March 31, 2013 December 31, 2012
(in thousands of Canadian dollars)
Accumulated deficit $ 294,749 $ 291,358
Working capital (deficiency) $ 67,824 $ 60,661
SUBSEQUENT EVENTS
In April 2013 the Company was made aware by the bank with an outstanding balance
of $41,300, that they are taking legal actions to demand repayment. As of the
reporting date that Company has not received any formal claim.
2013 FIRST QUARTER MAJOR CORPORATE DEVELOPMENTS
Club Med Resorts management has further improved the revenue of Sun Mountain
Yabuli Resort
The 2012-2013 winter season operations commenced on November 24, 2012 and closed
on March 24, 2013. ClubMed management and brand effect had further improved the
publicity and service quality of Yabuli Resorts, and attracted guests from all
over the world to come to Yabuli to enjoy the beautiful scenery and various ski
facilities. Total revenue generated in 2012-2013 winter season reached $8.26
million (2012 Q4 plus 2013 Q1), representing a 6% increase compared to last year
($7.77 million).
Loan Defaults
On March 31, 2013 the Company defaulted on its third principal payment of 6.54
million (RMB 40 million) under its $40.85 million (RMB 250 million) loan
agreement with the China Construction Bank ("Construction Bank"). According to
the Loan Agreement between Yabuli and Construction Bank, Construction Bank has
the right to accelerate Yabuli's obligation to repay the entire unpaid principal
plus interest immediately and to take legal actions to enforce on the security.
The collaterals associated with the loan agreement are made up of the Company's
land use rights and property and equipment with a carrying value of
approximately $65.39 million as at March 31, 2013. During the Company's initial
negotiation with the bank, the bank required the Company to repay the interest.
However, the Company has stopped the interest payment starting from February
2012. As a result, negotiations have ceased and the bank has indicated their
intention to take possession of the pledged assets if the loan principal and
interest are not repaid in full.
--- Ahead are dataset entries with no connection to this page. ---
-- ==== Sys2Proof/Laws/KeepsFabric.lean ====
section
/-! SUPPORT. What each operation keeps (`Keeps`): the operations on fields, memory, packets, end-point rows and fabric rows. -/

set_option maxRecDepth 4000
set_option Elab.async false

namespace Sys2Proof.Machine

variable {msk : Part} {s0 s : State}

theorem State.modFn_keeps (f : Nat) (g : Fn → Fn) (hk : Keeps msk s0 s) : Keeps msk s0 (State.modFn s f g) := by
  unfold State.modFn
  repeat' (first | (simp only [Keeps.mark]; exact Updated.same ‹_›))

theorem State.modDocent_keeps (p : Nat) (g : Docent → Docent) (hk : Keeps msk s0 s) : Keeps msk s0
    (State.modDocent s p g) := by
  unfold State.modDocent
  repeat' (first | (simp only [Keeps.mark]; exact Updated.same ‹_›))

theorem State.modLink_keeps (p : Nat) (g : Link → Link) (hk : Keeps msk s0 s) : Keeps msk s0 (State.modLink s p g)
    := by
  unfold State.modLink
  repeat' (first | (simp only [Keeps.mark]; exact Updated.same ‹_›))

theorem State.modLane_keeps (p i : Nat) (g : Lane → Lane) (hk : Keeps msk s0 s) : Keeps msk s0 (State.modLane s p
    i g) := by
  unfold State.modLane
  repeat' (first | (simp only [Keeps.mark]; exact Updated.same ‹_›))

theorem State.modSwcPort_keeps (p : Nat) (g : SwcPort → SwcPort) (hk : Keeps msk s0 s) : Keeps msk s0
    (State.modSwcPort s p g) := by
  unfold State.modSwcPort
  repeat' (first | (simp only [Keeps.mark]; exact Updated.same ‹_›))

theorem State.modCtx_keeps (g : Nat) (f : Ctx → Ctx) (hk : Keeps msk s0 s) : Keeps msk s0 (State.modCtx s g f) := by
  unfold State.modCtx
  repeat' (first | (simp only [Keeps.mark]; exact Updated.same ‹_›))

theorem State.modGal_keeps (g : Nat) (f : Gallery → Gallery) (hk : Keeps msk s0 s) : Keeps msk s0 (State.modGal s
    g f) := by
  unfold State.modGal
  repeat' (first | (simp only [Keeps.mark]; exact Updated.same ‹_›))

theorem State.setSo_keeps (n : Nat) (o : SyncObj) (hk : Keeps msk s0 s) : Keeps msk s0 (State.setSo s n o) := by
  unfold State.setSo
  repeat' (first | (simp only [Keeps.mark]; exact Updated.same ‹_›))

theorem State.modDie_keeps (d : Nat) (g : DieErr → DieErr) (hk : Keeps msk s0 s) : Keeps msk s0 (State.modDie s d
    g) := by
  unfold State.modDie
  repeat' (first | (simp only [Keeps.mark]; exact Updated.same ‹_›))

theorem State.out_keeps (o : Output) (hk : Keeps msk s0 s) : Keeps msk s0 (State.out s o) := by
  unfold State.out
  repeat' (first | (simp only [Keeps.mark]; exact Updated.same ‹_›))

theorem State.ringPut_keeps (f r : Nat) (bs : Bytes) (hk : Keeps msk s0 s) : Keeps msk s0 (State.ringPut s f r bs)
    := by
  unfold State.ringPut
  repeat' (first | with_reducible assumption | with_reducible apply State.modFn_keeps
                 | with_reducible apply State.vmWrite_keeps)

theorem State.incPut_keeps (f : Nat) (r : Incident) (hk : Keeps msk s0 s) : Keeps msk s0 (State.incPut s f r) := by
  unfold State.incPut
  repeat' (first | with_reducible assumption | with_reducible apply State.modFn_keeps
                 | with_reducible apply State.ringPut_keeps)

theorem State.incLose_keeps (f : Nat) (cls : Nat) (hk : Keeps msk s0 s) : Keeps msk s0 (State.incLose s f cls) := by
  unfold State.incLose
  repeat' (first | with_reducible assumption | with_reducible apply State.modFn_keeps)

theorem State.incident_keeps (f : Nat) (r : Incident) (hk : Keeps msk s0 s) : Keeps msk s0 (State.incident s f r)
    := by
  unfold State.incident
  repeat' (first | with_reducible assumption | (with_reducible apply Keeps.ite) <;> intro _
                 | with_reducible apply State.incPut_keeps | with_reducible apply State.incLose_keeps)

theorem State.galIncident_keeps (g : Nat) (r : Incident) (hk : Keeps msk s0 s) : Keeps msk s0 (State.galIncident s
    g r) := by
  unfold State.galIncident
  repeat' (first | with_reducible assumption | with_reducible apply State.incident_keeps | split)

theorem State.curEvent_keeps (ev cause core infoB : Nat) (hk : Keeps msk s0 s) : Keeps msk s0 (State.curEvent s ev
    cause core infoB) := by
  unfold State.curEvent
  repeat' (first | with_reducible assumption | with_reducible apply State.incident_keeps)

theorem State.logPut_keeps (hm_cur : msk.cur = false) (trace : Bool) (level core code : Nat) (args : Bytes) (hk :
    Keeps msk s0 s) : Keeps msk s0 (State.logPut s trace level core code args) := by
  unfold State.logPut
  repeat' (first | with_reducible assumption | (with_reducible apply Keeps.ite) <;> intro _
                 | with_reducible apply State.modFn_keeps | with_reducible apply State.ringPut_keeps
                 | (simp only [Keeps.mark]; refine Updated.upd ?_))

theorem State.measChanged_keeps (idx : Nat) (hk : Keeps msk s0 s) : Keeps msk s0 (State.measChanged s idx) := by
  unfold State.measChanged
  repeat' (first | with_reducible assumption | (with_reducible apply Keeps.ite) <;> intro _
                 | with_reducible apply Keeps.foldl | intro _ | with_reducible apply State.incident_keeps)

theorem State.galStateRecord_keeps (g old cause : Nat) (f : Nat) (hk : Keeps msk s0 s) : Keeps msk s0
    (State.galStateRecord s g old cause f) := by
  unfold State.galStateRecord
  repeat' (first | with_reducible assumption | (with_reducible apply Keeps.ite) <;> intro _
                 | with_reducible apply State.incident_keeps)

theorem State.setGalState_keeps (g : Nat) (st : GalState) (cause : Nat) (hk : Keeps msk s0 s) : Keeps msk s0
    (State.setGalState s g st cause) := by
  unfold State.setGalState
  repeat' (first | with_reducible assumption | with_reducible apply State.modGal_keeps
                 | with_reducible apply State.galStateRecord_keeps)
On March 31, 2013 the principal and interest
owing was $41,300. As of the reporting date that Company has not received any
formal claim.
Update on Debt Restructuring
On February 8, 2012, the Company entered into a Debt Settlement Agreement with
Melco Leisure and Entertainment Group Limited ("Melco" or "MLE") for the
settlement of a loan in the principal of US$12 million made by Melco to the
Company (the "MCR Loan") and a loan in the principal of US$11 million (the "MCRI
Loan", and together with the MCR Loan, the "Melco Loans" or "MLE Loan") made by
Melco to Mountain China Resorts Investment Limited ("MCRI"), the Company's
Cayman subsidiary, both in 2008. On May 29, 2012, the Company and Melco entered
into Amended and Restated Debt Settlement Agreement to clarify details of the
loan settlement mechanism and procedures to implement the settlement of the
Melco Loans. Detailed settlement arrangement can be found in Note 13 of 2013
interim consolidated financial statements. As of the reporting date, the Company
has received approval of TSX Venture Exchange for the debt restructuring
transaction announced on May 29, 2012. However, as of the reporting date, the
Company has not implemented the transactions contemplated under the Amended and
Restated Debt Settlement Agreement. The Melco Loans have matured on 31 March
2013, so that the entire Melco Loans now become immediately due and payable.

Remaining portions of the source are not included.